Perfect, now I have a password that was encrypted with our cert that can be added to my cfg file. I just need to find the existing passwords and replace them. To do that I need to import the cfg file as XML then I can get the existing entries under my PAM group that the password is not inherited. Then once all the entries are updated I just write the XML back

$RDGPath = "C:\Users\User\Documents\RDC.rdg"

$XML = [xml](Get-Content -Path $RDGPath) 

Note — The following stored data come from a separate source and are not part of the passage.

def refLoss_m : Nat := mask [PIP_REF_EVT.ABSENT, PIP_REF_FREQ.FREQ_PPB, PIP_REF_DRIFT.DRIFT_PPB_S, PIP_REF_STATUS.FREQ, PIP_REF_STATUS.DRIFT, PIP_REF_STATUS.NOISE, PIP_REF_STATUS.RATE] ||| raise_m ||| disqualify_m ||| resetFs_m
theorem refLoss_may (h : May M I) (hm : Sub refLoss_m M) {b0} {b1} (hb1 : I b1) : I (refLoss b0 b1) := by
  have ho := (Sub.rfl.inl.inl.inl.trans hm)
  unfold refLoss
  refine may_ite ?_ ?_
  · exact hb1
  · refine may_ite ?_ ?_
    · refine raise_may h (Sub.rfl.inr.inl.inl.trans hm) (ho.okAll (by decide +kernel)) ?_
      · refine disqualify_may h (Sub.rfl.inr.inl.trans hm) ?_
        · refine resetFs_may h (Sub.rfl.inr.trans hm) (ho.okAll (by decide +kernel)) hb1
    · refine disqualify_may h (Sub.rfl.inr.inl.trans hm) ?_
      · refine resetFs_may h (Sub.rfl.inr.trans hm) (ho.okAll (by decide +kernel)) hb1

def startWait_m : Nat := mask [PIP_REF_STATUS.WTR_LEFT, PIP_REF_STATUS.QUAL] ||| setRef_m ||| setF_m
theorem startWait_may (h : May M I) (hm : Sub startWait_m M) {b0} {b1} (hb1 : I b1) : I (startWait b0 b1) := by
  have ho := (Sub.rfl.inl.inl.trans hm)
  unfold startWait
  extract_lets -merge -useContext x0
  refine setRef_may h (Sub.rfl.inr.inl.trans hm) ?_
  · refine setF_may h (Sub.rfl.inr.trans hm) (ho.ok (by decide +kernel)) ?_
    · refine setF_may h (Sub.rfl.inr.trans hm) (ho.ok (by decide +kernel)) hb1

def showMeas_m : Nat := mask [PIP_REF_STATUS.RATE, PIP_REF_STATUS.NOISE, PIP_REF_STATUS.DRIFT, PIP_REF_STATUS.FREQ, PIP_REF_DRIFT.DRIFT_PPB_S, PIP_REF_FREQ.FREQ_PPB] ||| setF_m ||| setB_m
theorem showMeas_may (h : May M I) (hm : Sub showMeas_m M) {b0} {b1} {b2} (hb2 : I b2) : I (showMeas b0 b1 b2) := by
  have ho := (Sub.rfl.inl.inl.trans hm)
  unfold showMeas
  refine setF_may h (Sub.rfl.inr.inl.trans hm) (ho.ok (by decide +kernel)) ?_
  · refine setB_may h (Sub.rfl.inr.trans hm) (ho.ok (by decide +kernel)) ?_
    · refine setB_may h (Sub.rfl.inr.trans hm) (ho.ok (by decide +kernel)) ?_
      · refine setB_may h (Sub.rfl.inr.trans hm) (ho.ok (by decide +kernel)) ?_
        · refine setF_may h (Sub.rfl.inr.inl.trans hm) (ho.ok (by decide +kernel)) ?_
          · refine setF_may h (Sub.rfl.inr.inl.trans hm) (ho.ok (by decide +kernel)) hb2

def refWindow_m : Nat := mask [PIP_REF_STATUS.WARN, PIP_REF_EVT.WARN, PIP_REF_STATUS.WTR_LEFT, PIP_REF_STATUS.QUAL] ||| showMeas_m ||| setB_m ||| refLoss_m ||| disqualify_m ||| raise_m ||| setF_m ||| startWait_m
theorem refWindow_may (h : May M I) (hm : Sub refWindow_m M) {b0} {b1} {b2} (hb2 : I b2) : I (refWindow b0 b1 b2) := by
  have ho := (Sub.rfl.inl.inl.inl.inl.inl.inl.inl.trans hm)
  unfold refWindow
  extract_lets -merge -useContext x0 x1 x2 x3 x4
  have hx0 : I x0 := by
    unfold x0
    refine showMeas_may h (Sub.rfl.inr.inl.inl.inl.inl.inl.inl.trans hm) hb2
  clear_value x0
  have hx4 : I x4 := by
    unfold x4
    refine setB_may h (Sub.rfl.inr.inl.inl.inl.inl.inl.trans hm) (ho.ok (by decide +kernel)) hx0
  clear_value x4
  refine may_ite ?_ ?_
  · exact hb2
  · refine may_ite ?_ ?_
    · refine refLoss_may h (Sub.rfl.inr.inl.inl.inl.inl.trans hm) hb2
    · refine may_ite ?_ ?_
      · refine may_ite ?_ ?_
        · refine disqualify_may h (Sub.rfl.inr.inl.inl.inl.trans hm) hx0
        · refine may_ite ?_ ?_
          · refine raise_may h (Sub.rfl.inr.inl.inl.trans hm) (ho.okAll (by decide +kernel)) hx4
          · exact hx4
      · refine may_ite ?_ ?_
        · refine may_ite ?_ ?_
          · split
            · refine setF_may h (Sub.rfl.inr.inl.trans hm) (ho.ok (by decide +kernel)) hx0
            · exact hx0
          · refine disqualify_may h (Sub.rfl.inr.inl.inl.inl.trans hm) hx0
        · refine may_ite ?_ ?_
          · refine startWait_may h (Sub.rfl.inr.trans hm) hx0
          · refine setF_may h (Sub.rfl.inr.inl.trans hm) (ho.ok (by decide +kernel)) hx0

def refWtr_m : Nat := mask [PIP_REF_EVT.QUALIFY, PIP_REF_STATUS.WTR_LEFT, PIP_REF_STATUS.QUAL] ||| reselect_m ||| raise_m ||| setRef_m ||| setF_m
theorem refWtr_may (h : May M I) (hm : Sub refWtr_m M) {b0} {b1} (hb1 : I b1) : I (refWtr b0 b1) := by
  have ho := (Sub.rfl.inl.inl.inl.inl.trans hm)
  unfold refWtr
  refine may_ite ?_ ?_
  · refine reselect_may h (Sub.rfl.inr.inl.inl.inl.trans hm) ?_
    · refine may_ite ?_ ?_
      · refine raise_may h (Sub.rfl.inr.inl.inl.trans hm) (ho.okAll (by decide +kernel)) ?_
        · refine setRef_may h (Sub.rfl.inr.inl.trans hm) ?_
          · refine setF_may h (Sub.rfl.inr.trans hm) (ho.ok (by decide +kernel)) ?_
            · refine setF_may h (Sub.rfl.inr.trans hm) (ho.ok (by decide +kernel)) hb1
      · refine setRef_may h (Sub.rfl.inr.inl.trans hm) ?_
        · refine setF_may h (Sub.rfl.inr.trans hm) (ho.ok (by decide +kernel)) ?_
          · refine setF_may h (Sub.rfl.inr.trans hm) (ho.ok (by decide +kernel)) hb1
  · exact hb1

def transEnd_m : Nat := mask [PIP_SWITCH_CNT.COUNT, PIP_EVT.SWITCH_OVF, PIP_EVT.SWITCH, PIP_EVT.LOCKED, PIP_STATUS.TARGET, PIP_STATUS.SELECTED, PIP_STATUS.STATE] ||| reselect_m ||| bump32_m ||| raise_m ||| setTime_m ||| setF_m
theorem transEnd_may (h : May M I) (hm : Sub transEnd_m M) {b0} (hb0 : I b0) : I (transEnd b0) := by
  have ho := (Sub.rfl.inl.inl.inl.inl.inl.trans hm)
  unfold transEnd
  extract_lets -merge -useContext x0
  refine may_ite ?_ ?_
  · refine reselect_may h (Sub.rfl.inr.inl.inl.inl.inl.trans hm) ?_
    · refine bump32_may h (Sub.rfl.inr.inl.inl.inl.trans hm) (ho.ok (by decide +kernel)) (ho.ok (by decide +kernel)) ?_
      · refine raise_may h (Sub.rfl.inr.inl.inl.trans hm) (by split <;> exact ho.okAll (by decide +kernel)) ?_
        · refine setTime_may h (Sub.rfl.inr.inl.trans hm) ?_
          · refine setF_may h (Sub.rfl.inr.trans hm) (ho.ok (by decide +kernel)) ?_
            · refine setF_may h (Sub.rfl.inr.trans hm) (ho.ok (by decide +kernel)) ?_
              · refine setF_may h (Sub.rfl.inr.trans hm) (ho.ok (by decide +kernel)) hb0
  · exact hb0

def forceEn_m : Nat := mask [PIP_CTL.FORCE_REF, PIP_CTL.FORCE_EN] ||| reselect_m ||| noteForce_m ||| setF_m ||| setB_m
theorem forceEn_may (h : May M I) (hm : Sub forceEn_m M) {b0} {b1} {b2} (hb2 : I b2) : I (forceEn b0 b1 b2) := by
  have ho := (Sub.rfl.inl.inl.inl.inl.trans hm)
  unfold forceEn
  refine reselect_may h (Sub.rfl.inr.inl.inl.inl.trans hm) ?_
  · refine noteForce_may h (Sub.rfl.inr.inl.inl.trans hm) ?_
    · refine setF_may h (Sub.rfl.inr.inl.trans hm) (ho.ok (by decide +kernel)) ?_
      · refine setB_may h (Sub.rfl.inr.trans hm) (ho.ok (by decide +kernel)) hb2

def forceHold_m : Nat := mask [PIP_CTL.FORCE_HOLD] ||| reselect_m ||| setB_m
theorem forceHold_may (h : May M I) (hm : Sub forceHold_m M) {b0} {b1} (hb1 : I b1) : I (forceHold b0 b1) := by
  have ho := (Sub.rfl.inl.inl.trans hm)
  unfold forceHold
  refine reselect_may h (Sub.rfl.inr.inl.trans hm) ?_
  · refine setB_may h (Sub.rfl.inr.trans hm) (ho.ok (by decide +kernel)) hb1

def refPrio_m : Nat := mask [PIP_REF_CFG.LOCKOUT, PIP_REF_CFG.PRIO] ||| reselect_m ||| noteForce_m ||| storePref_m ||| setPst_m ||| setB_m ||| setF_m
theorem refPrio_may (h : May M I) (hm : Sub refPrio_m M) {b0} {b1} {b2} {b3} {b4} (hb4 : I b4) : I (refPrio b0 b1 b2 b3 b4) := by
  have ho := (Sub.rfl.inl.inl.inl.inl.inl.inl.trans hm)
  unfold refPrio
  refine may_ite ?_ ?_
  · exact hb4
  · refine reselect_may h (Sub.rfl.inr.inl.inl.inl.inl.inl.trans hm) ?_
    · refine noteForce_may h (Sub.rfl.inr.inl.inl.inl.inl.trans hm) ?_
      · refine storePref_may h (Sub.rfl.inr.inl.inl.inl.trans hm) (fun a0 ha0 => ?_) ?_
        · refine setPst_may h (Sub.rfl.inr.inl.inl.trans hm) ?_
          · refine setB_may h (Sub.rfl.inr.inl.trans hm) (ho.ok (by decide +kernel)) ?_
            · refine setF_may h (Sub.rfl.inr.trans hm) (ho.ok (by decide +kernel)) ha0
        · refine setPst_may h (Sub.rfl.inr.inl.inl.trans hm) hb4

def noteMismatch_m : Nat := mask [PIP_PLANE_STATUS.MISMATCH, PIP_PLANE_EVT.MISMATCH] ||| setB_m ||| raise_m
theorem noteMismatch_may (h : May M I) (hm : Sub noteMismatch_m M) {b0} {b1} (hb1 : I b1) : I (noteMismatch b0 b1) := by
  have ho := (Sub.rfl.inl.inl.trans hm)
  unfold noteMismatch
  extract_lets -merge -useContext x0 x1 x2
  have hx2 : I x2 := by
    unfold x2
    refine setB_may h (Sub.rfl.inr.inl.trans hm) (ho.ok (by decide +kernel)) hb1
  clear_value x2
  refine may_ite ?_ ?_
  · refine raise_may h (Sub.rfl.inr.trans hm) (ho.okAll (by decide +kernel)) hx2
  · exact hx2

def slewPlane_m : Nat := mask [PIP_PLANE_ERR.ERR_NS, PIP_PLANE_STATUS.STATE, PIP_PLANE_EVT.ALIGNED, PIP_PLANE_EVT.SLEW_START] ||| setF_m ||| raise_m
theorem slewPlane_may (h : May M I) (hm : Sub slewPlane_m M) {b0} {b1} {b2} (hb2 : I b2) : I (slewPlane b0 b1 b2).2 := by
  have ho := (Sub.rfl.inl.inl.trans hm)
  unfold slewPlane
  extract_lets -merge -useContext x0
  split
  · refine setF_may h (Sub.rfl.inr.inl.trans hm) (ho.ok (by decide +kernel)) ?_
    · refine setF_may h (Sub.rfl.inr.inl.trans hm) (ho.ok (by decide +kernel)) hb2
  · extract_lets -merge -useContext x1 x2 x3 x4 x5 x6
    have hx3 : I x3 := by
      unfold x3
      refine setF_may h (Sub.rfl.inr.inl.trans hm) (ho.ok (by decide +kernel)) hb2
    clear_value x3
    have hx5 : I x5 := by
      unfold x5
      refine setF_may h (Sub.rfl.inr.inl.trans hm) (ho.ok (by decide +kernel)) hx3
    clear_value x5
    have hx6 : I x6 := by
      unfold x6
      refine setF_may h (Sub.rfl.inr.inl.trans hm) (ho.ok (by decide +kernel)) hx3
    clear_value x6
    refine may_ite2 ?_ ?_
    · refine setF_may h (Sub.rfl.inr.inl.trans hm) (ho.ok (by decide +kernel)) hx3
    · refine may_ite2 ?_ ?_
      · refine may_ite ?_ ?_
        · refine raise_may h (Sub.rfl.inr.trans hm) (ho.okAll (by decide +kernel)) hx5
        · exact hx5
      · refine may_ite ?_ ?_
        · exact hx6
        · refine raise_may h (Sub.rfl.inr.trans hm) (ho.okAll (by decide +kernel)) hx6

def showDev_m : Nat := mask [PIP_PLANE_DEV.DEV] ||| setF_m
theorem showDev_may (h : May M I) (hm : Sub showDev_m M) {b0} {b1} {b2} (hb2 : I b2) : I (showDev b0 b1 b2) := by
  have ho := (Sub.rfl.inl.trans hm)
  unfold showDev
  refine setF_may h (Sub.rfl.inr.trans hm) (ho.ok (by decide +kernel)) hb2

def rearm_m : Nat := setXpt_m
theorem rearm_may (h : May M I) (hm : Sub rearm_m M) {b0} {b1} (hb1 : I b1) : I (rearm b0 b1) := by
  unfold rearm
  extract_lets -merge -useContext x0
  refine setXpt_may h (Sub.rfl.trans hm) hb1

def realign_m : Nat := mask [PIP_PLANE_EVT.HARD, PIP_PLANE_ERR.ERR_NS, PIP_PLANE_STATUS.STATE, PIP_PLANE_COUNT.COUNT] ||| setPlane_m ||| reevaluate_m ||| rearm_m ||| raise_m ||| setF_m
theorem realign_may (h : May M I) (hm : Sub realign_m M) {b0} {b1} {b2} {b3} (hb3 : I b3) : I (realign b0 b1 b2 b3) := by
  have ho := (Sub.rfl.inl.inl.inl.inl.inl.trans hm)
  unfold realign
  extract_lets -merge -useContext x0 x1 x2
  have hx2 : I x2 := by
    unfold x2
    refine setPlane_may h (Sub.rfl.inr.inl.inl.inl.inl.trans hm) hb3
  clear_value x2
  refine reevaluate_may h (Sub.rfl.inr.inl.inl.inl.trans hm) ?_
  · refine rearm_may h (Sub.rfl.inr.inl.inl.trans hm) ?_
    · refine raise_may h (Sub.rfl.inr.inl.trans hm) (ho.okAll (by decide +kernel)) ?_
      · refine setF_may h (Sub.rfl.inr.trans hm) (ho.ok (by decide +kernel)) ?_
        · refine setF_may h (Sub.rfl.inr.trans hm) (ho.ok (by decide +kernel)) ?_
          · refine setF_may h (Sub.rfl.inr.trans hm) (ho.ok (by decide +kernel)) hx2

$NeedsChanged = ($XML.RDCMan.file.group | Where-Object {$_.properties.name -eq "PAM"}).group.server.logonCredentials | Where-Object {$_.inherit -eq "none"}
ForEach ($Change in $NeedsChanged)
{
    $Change.password = $RDCEncPass
}

$XML.OuterXml | Set-Content $RDGPath

That’s the basics of the script but to make things more secure I wanted to prompt for the password as a secure string and then convert it to plain text so it can be encrypted by RDCMan.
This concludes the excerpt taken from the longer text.